Em um artigo sobre desigualdade social e alimentação, Medina et al. (2019) constatam que existe uma disparidade de consumo entre os diferentes extratos sociais devido à desigualdade na distribuição de renda, infelizmente uma característica perversa da sociedade brasileira em pleno século XXI. Essa pesquisa trabalhou dados de uma amostra de mais 60 mil pessoas, provenientes da Pesquisa Nacional de Saúde de 2013.
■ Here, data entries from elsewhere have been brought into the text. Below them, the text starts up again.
/-- ECALL, EBREAK, the returns, WFI, which may end at once, and SFENCE.VMA, where no translation is held. -/
def hartSystem (k : Hart) (w : Nat) : HRes :=
  let illegal : HRes := .trap 2 (k.word.setWidth 64)
  let bit (i : Nat) : Bool := k.mstatus.getLsbD i
  if w = 0x00000073 then .trap (8 + k.mode) 0
  else if w = 0x00100073 then .trap 3 k.pc
  else if w = 0x30200073 then (if k.mode = 3 then .next (hartReturn k true) else illegal)
  else if w = 0x10200073 then (if k.mode = 0 || (k.mode = 1 && bit 22) then illegal else .next (hartReturn k false))
  else if w = 0x10500073 then (if k.mode = 0 || (k.mode = 1 && bit 21) then illegal else .next k)
  else if bits 25 7 w = 9 && bits 7 5 w = 0 then (if k.mode = 0 || (k.mode = 1 && bit 20) then illegal else .next k)
  else illegal

/-- Whether a floating-point word of format `fmt` is one of the F and D extensions, and whether its result is an integer. -/
def fpForm (w : Nat) : Option Bool :=
  let rm := bits 12 3 w
  let rs2 := bits 20 5 w
  let fmt := bits 25 2 w
  if 2 ≤ fmt then none
  else match bits 27 5 w with
    | 0x00 | 0x01 | 0x02 | 0x03 => some false
    | 0x04 => if rm < 3 then some false else none
    | 0x05 => if rm < 2 then some false else none
    | 0x08 => if rs2 + fmt = 1 then some false else none
    | 0x0B => if rs2 = 0 then some false else none
    | 0x14 => if rm < 3 then some true else none
    | 0x18 => if rs2 < 4 then some true else none
    | 0x1A => if rs2 < 4 then some false else none
    | 0x1C => if rs2 = 0 ∧ rm < 2 then some true else none
    | 0x1E => if rs2 = 0 ∧ rm = 0 then some false else none
    | _ => none

/-- Whether the rounding mode of a word that has one is legal. -/
def roundingOk (k : Hart) (w : Nat) : Bool :=
  match bits 12 3 w with
  | 5 | 6 => false
  | 7 => decide (wf 7 5 (k.csr 3) < 5)
  | _ => true

/-- A single within a register, boxed. -/
def boxed (v : Nat) : Word := BitVec.ofNat 64 (v % 2 ^ 32 + (2 ^ 64 - 2 ^ 32))

/-- The single in a register: the canonical quiet one where it is not boxed. -/
def unboxed (v : Word) : Nat := if v.toNat / 2 ^ 32 = 2 ^ 32 - 1 then v.toNat % 2 ^ 32 else 0x7FC00000

/-- Sign injection on n bits. -/
def signInject (rm n a b : Nat) : Nat :=
  let sb := bits (n - 1) 1 b
  let sg := match rm with
    | 0 => sb
    | 1 => 1 - sb
    | _ => (bits (n - 1) 1 a + sb) % 2
  a % 2 ^ (n - 1) + 2 ^ (n - 1) * sg

/-- OP-FP: moves and sign injection as they are; the result and the flags of the rest are those of IEEE 754, an uninterpreted
function here (log entry 94). -/
def hartFp (k : Hart) (w : Nat) : HRes :=
  let rd := bits 7 5 w
  let fa := k.fAt (bits 15 5 w)
  let fb := k.fAt (bits 20 5 w)
  let double := bits 25 2 w == 1
  let f5 := bits 27 5 w
  let rm := bits 12 3 w
  match fpForm w with
  | none => .trap 2 (k.word.setWidth 64)
  | some toInt =>
    if f5 = 0x04 then
      .next (k.setF rd (if double then BitVec.ofNat 64 (signInject rm 64 fa.toNat fb.toNat)
        else boxed (signInject rm 32 (unboxed fa) (unboxed fb))))
    else if f5 = 0x1C ∧ rm = 0 then .next (k.setX rd (if double then fa else sx 32 (fa.toNat % 2 ^ 32)))
    else if f5 = 0x1E then
      .next (k.setF rd (let v := k.xAt (bits 15 5 w); if double then v else boxed v.toNat))
    else if ([0x00, 0x01, 0x02, 0x03, 0x08, 0x0B, 0x18, 0x1A].contains f5) && !roundingOk k w then .trap 2 (k.word.setWidth 64)
    else
      let a := if f5 = 0x1A then k.xAt (bits 15 5 w) else fa
      let r := Config.ieee (bits 12 20 w) (wf 7 5 (k.csr 3)) a fb 0
      let k := (k.setCsr 3 (k.csr 3 ||| r.2.setWidth 64)).dirty
      .next (if toInt then k.setX rd r.1 else k.setF rd (if double then r.1 else boxed r.1.toNat))

/-- The fused multiply-adds. -/
def hartFma (k : Hart) (w : Nat) : HRes :=
  if 2 ≤ bits 25 2 w || !roundingOk k w then .trap 2 (k.word.setWidth 64)
  else
    let r := Config.ieee (bits 0 7 w + 2 ^ 20 * (1 + bits 25 2 w) + 2 ^ 24 * bits 12 3 w) (wf 7 5 (k.csr 3)) (k.fAt (bits 15 5 w))
      (k.fAt (bits 20 5 w)) (k.fAt (bits 27 5 w))
    let k := (k.setCsr 3 (k.csr 3 ||| r.2.setWidth 64)).dirty
    .next (k.setF (bits 7 5 w) (if bits 25 2 w = 1 then r.1 else boxed r.1.toNat))

/-- An integer operation with an immediate. -/
def hartOpImm (k : Hart) (w : Nat) : Option Word :=
  let a := k.xAt (bits 15 5 w)
  let f3 := bits 12 3 w
  let top := bits 26 6 w
  match f3 with
  | 1 => if top = 0 then some (rvAlu 1 false a (immI w)) else none
  | 5 => if top = 0 || top = 16 then some (rvAlu 5 (top == 16) a (immI w)) else none
  | _ => some (rvAlu f3 false a (immI w))

/-- The same on 32 bits. -/
def hartOpImmW (k : Hart) (w : Nat) : Option Word :=
  let a := k.xAt (bits 15 5 w)
  let f7 := bits 25 7 w
  match bits 12 3 w with
  | 0 => some (rvAluW 0 false a (immI w))
  | 1 => if f7 = 0 then some (rvAluW 1 false a (immI w)) else none
  | 5 => if f7 = 0 || f7 = 32 then some (rvAluW 5 (f7 == 32) a (immI w)) else none
  | _ => none

/-- An integer operation on two registers. -/
def hartOp (k : Hart) (w : Nat) : Option Word :=
  let a := k.xAt (bits 15 5 w)
  let b := k.xAt (bits 20 5 w)
  let f3 := bits 12 3 w
  match bits 25 7 w with
  | 0 => some (rvAlu f3 false a b)
  | 1 => some (rvMul f3 a b)
  | 32 => if f3 = 0 || f3 = 5 then some (rvAlu f3 true a b) else none
  | _ => none

/-- The same on 32 bits. -/
def hartOpW (k : Hart) (w : Nat) : Option Word :=
  let a := k.xAt (bits 15 5 w)
  let b := k.xAt (bits 20 5 w)
  let f3 := bits 12 3 w
  match bits 25 7 w with
  | 0 => if f3 = 0 || f3 = 1 || f3 = 5 then some (rvAluW f3 false a b) else none
  | 1 => if f3 = 0 || 4 ≤ f3 then some (rvMulW f3 a b) else none
  | 32 => if f3 = 0 || f3 = 5 then some (rvAluW f3 true a b) else none
  | _ => none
O estudo foi feito considerando também o critério raça/cor e concluiu que, entre os grupos estudados e considerando as variáveis contempladas, o grupo que conta com a alimentação mais saudável são as mulheres brancas, que possuem maior renda e escolaridade. Esses grupos mais abastados consomem mais frutas, legumes e verduras, e alimentos com pouca gordura. Todavia, paradoxalmente, esses são também os grupos nos quais se encontra um alto consumo de doces, sanduíches, salgados e pizzas, alimentos que não são saudáveis.
Podemos ver assim a complexidade das escolhas alimentares, multideterminada e que não é fruto, obrigatoriamente, de uma reflexão racional. As motivações para as escolhas alimentares diferem bastante entre os indivíduos, segundo seu pertencimento a um determinado grupo socioeconômico e com diferentes níveis de escolaridade.